Directions for this task –
Return every entry below without altering a word.

Collected data
++++++++++++++++++++
theorem State.loseLock_kept (s : State) (n : Nat) (hk : Kept ⟨true, wr, wu⟩ s₀ s) : Kept ⟨true, wr, wu⟩ s₀ (State.loseLock s n) := by
  unfold State.loseLock
  with_reducible repeat' first
    | (intro x; refine Kept.gen (w := ⟨true, wr, wu⟩) (s₀ := s₀) (x := x) ?_ ?_; rotate_left; clear_value x; rotate_left; subst x) | (intro x; subst x)
    | intro _ | lift_lets | assumption | apply State.putAll_kept | apply State.count_kept | apply State.record_kept
    | apply State.raiseFault_kept | apply State.foghorn_kept | apply State.stopFw_kept | apply State.awaitRelock_kept
    | apply State.tick_kept | apply State.railAct_kept | apply State.failChannels_kept | apply State.linkDown_kept
    | apply Kept.ite | split

theorem State.settleDomain_kept (s : State) (d : Nat) (hk : Kept ⟨wd, wr, wu⟩ s₀ s) : Kept ⟨wd, wr, wu⟩ s₀ (State.settleDomain s d) := by
  unfold State.settleDomain
  with_reducible repeat' first
    | intro _ | assumption | apply State.tick_kept | apply State.raise_kept | apply State.domainOff_kept | apply Kept.ite

theorem State.lowerDomain_kept (s : State) (d : Nat) (hk : Kept ⟨wd, wr, wu⟩ s₀ s) : Kept ⟨wd, wr, wu⟩ s₀ (State.lowerDomain s d) := by
  unfold State.lowerDomain
  with_reducible repeat' first
    | intro _ | assumption | apply State.domainOff_kept | apply State.put_kept | apply Kept.ite

/-! ## Machine/Boot.lean -/

theorem State.writeBoot_kept (s : State) (upd : RecUpdate) (hk : Kept ⟨wd, wr, wu⟩ s₀ s) : Kept ⟨wd, wr, wu⟩ s₀ (State.writeBoot s upd) := by
  unfold State.writeBoot
  with_reducible repeat' first
    | assumption | fail_if_no_progress (apply Kept.lit; rotate_left; with_unfolding_all rfl; with_unfolding_all rfl)

theorem State.rejectSlot_kept (s : State) (n : Nat) (hk : Kept ⟨wd, wr, wu⟩ s₀ s) : Kept ⟨wd, wr, wu⟩ s₀ (State.rejectSlot s n) := by
  unfold State.rejectSlot
  with_reducible repeat' first
    | assumption | apply State.tick_kept | apply State.record_kept

theorem State.bootSlot_kept (s : State) (n : Nat) (rejected : List Nat) (hk : Kept ⟨wd, wr, wu⟩ s₀ s) :
    Kept ⟨wd, wr, wu⟩ s₀ (State.bootSlot s n rejected) := by
  unfold State.bootSlot
  extract_lets active check version first s1 s2 s3 s4
  have h1 : Kept ⟨wd, wr, wu⟩ s₀ s1 := .ite (State.record_kept _ _ _ _ hk) hk
  have h2 : Kept ⟨wd, wr, wu⟩ s₀ s2 := Kept.each h1 fun s n h => State.rejectSlot_kept s n h
  have h3 : Kept ⟨wd, wr, wu⟩ s₀ s3 := State.record_kept _ _ _ _ h2
  have h4 : Kept ⟨wd, wr, wu⟩ s₀ s4 := .ite (State.count_kept _ _ _ h3) (.ite (State.writeBoot_kept _ _ h3) h3)
  exact (State.put_kept s4 Reg.CPX_KP_STAT.SLOT n h4).of rfl rfl rfl rfl

theorem State.eraseSector_kept (s : State) (sector : Nat) (hk : Kept ⟨wd, wr, true⟩ s₀ s) : Kept ⟨wd, wr, true⟩ s₀ (State.eraseSector s sector) := by
  unfold State.eraseSector
  extract_lets a inside user
  have hu : ∀ (n : Nat) (t : State), Kept ⟨wd, wr, true⟩ s₀ t → Kept ⟨wd, wr, true⟩ s₀ (user n t) := fun n t ht =>
    ht.withUser (fun w => clearRange_wf w _ _) rfl rfl rfl
  have ha := State.put_kept s Reg.KST_VER_A.VERSION 0 hk
  have hb := State.put_kept s Reg.KST_VER_B.VERSION 0 hk
  exact .ite (hu _ _ hk) (.ite (hu _ _ hk) (.ite (ha.of rfl rfl rfl rfl) (.ite (hb.of rfl rfl rfl rfl) hk)))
++++++++++++++++++++
Completed task –
theorem State.loseLock_kept (s : State) (n : Nat) (hk : Kept ⟨true, wr, wu⟩ s₀ s) : Kept ⟨true, wr, wu⟩ s₀ (State.loseLock s n) := by
  unfold State.loseLock
  with_reducible repeat' first
    | (intro x; refine Kept.gen (w := ⟨true, wr, wu⟩) (s₀ := s₀) (x := x) ?_ ?_; rotate_left; clear_value x; rotate_left; subst x) | (intro x; subst x)
    | intro _ | lift_lets | assumption | apply State.putAll_kept | apply State.count_kept | apply State.record_kept
    | apply State.raiseFault_kept | apply State.foghorn_kept | apply State.stopFw_kept | apply State.awaitRelock_kept
    | apply State.tick_kept | apply State.railAct_kept | apply State.failChannels_kept | apply State.linkDown_kept
    | apply Kept.ite | split

theorem State.settleDomain_kept (s : State) (d : Nat) (hk : Kept ⟨wd, wr, wu⟩ s₀ s) : Kept ⟨wd, wr, wu⟩ s₀ (State.settleDomain s d) := by
  unfold State.settleDomain
  with_reducible repeat' first
    | intro _ | assumption | apply State.tick_kept | apply State.raise_kept | apply State.domainOff_kept | apply Kept.ite

theorem State.lowerDomain_kept (s : State) (d : Nat) (hk : Kept ⟨wd, wr, wu⟩ s₀ s) : Kept ⟨wd, wr, wu⟩ s₀ (State.lowerDomain s d) := by
  unfold State.lowerDomain
  with_reducible repeat' first
    | intro _ | assumption | apply State.domainOff_kept | apply State.put_kept | apply Kept.ite

/-! ## Machine/Boot.lean -/

theorem State.writeBoot_kept (s : State) (upd : RecUpdate) (hk : Kept ⟨wd, wr, wu⟩ s₀ s) : Kept ⟨wd, wr, wu⟩ s₀ (State.writeBoot s upd) := by
  unfold State.writeBoot
  with_reducible repeat' first
    | assumption | fail_if_no_progress (apply Kept.lit; rotate_left; with_unfolding_all rfl; with_unfolding_all rfl)

theorem State.rejectSlot_kept (s : State) (n : Nat) (hk : Kept ⟨wd, wr, wu⟩ s₀ s) : Kept ⟨wd, wr, wu⟩ s₀ (State.rejectSlot s n) := by
  unfold State.rejectSlot
  with_reducible repeat' first
    | assumption | apply State.tick_kept | apply State.record_kept

theorem State.bootSlot_kept (s : State) (n : Nat) (rejected : List Nat) (hk : Kept ⟨wd, wr, wu⟩ s₀ s) :
    Kept ⟨wd, wr, wu⟩ s₀ (State.bootSlot s n rejected) := by
  unfold State.bootSlot
  extract_lets active check version first s1 s2 s3 s4
  have h1 : Kept ⟨wd, wr, wu⟩ s₀ s1 := .ite (State.record_kept _ _ _ _ hk) hk
  have h2 : Kept ⟨wd, wr, wu⟩ s₀ s2 := Kept.each h1 fun s n h => State.rejectSlot_kept s n h
  have h3 : Kept ⟨wd, wr, wu⟩ s₀ s3 := State.record_kept _ _ _ _ h2
  have h4 : Kept ⟨wd, wr, wu⟩ s₀ s4 := .ite (State.count_kept _ _ _ h3) (.ite (State.writeBoot_kept _ _ h3) h3)
  exact (State.put_kept s4 Reg.CPX_KP_STAT.SLOT n h4).of rfl rfl rfl rfl

theorem State.eraseSector_kept (s : State) (sector : Nat) (hk : Kept ⟨wd, wr, true⟩ s₀ s) : Kept ⟨wd, wr, true⟩ s₀ (State.eraseSector s sector) := by
  unfold State.eraseSector
  extract_lets a inside user
  have hu : ∀ (n : Nat) (t : State), Kept ⟨wd, wr, true⟩ s₀ t → Kept ⟨wd, wr, true⟩ s₀ (user n t) := fun n t ht =>
    ht.withUser (fun w => clearRange_wf w _ _) rfl rfl rfl
  have ha := State.put_kept s Reg.KST_VER_A.VERSION 0 hk
  have hb := State.put_kept s Reg.KST_VER_B.VERSION 0 hk
  exact .ite (hu _ _ hk) (.ite (hu _ _ hk) (.ite (ha.of rfl rfl rfl rfl) (.ite (hb.of rfl rfl rfl rfl) hk)))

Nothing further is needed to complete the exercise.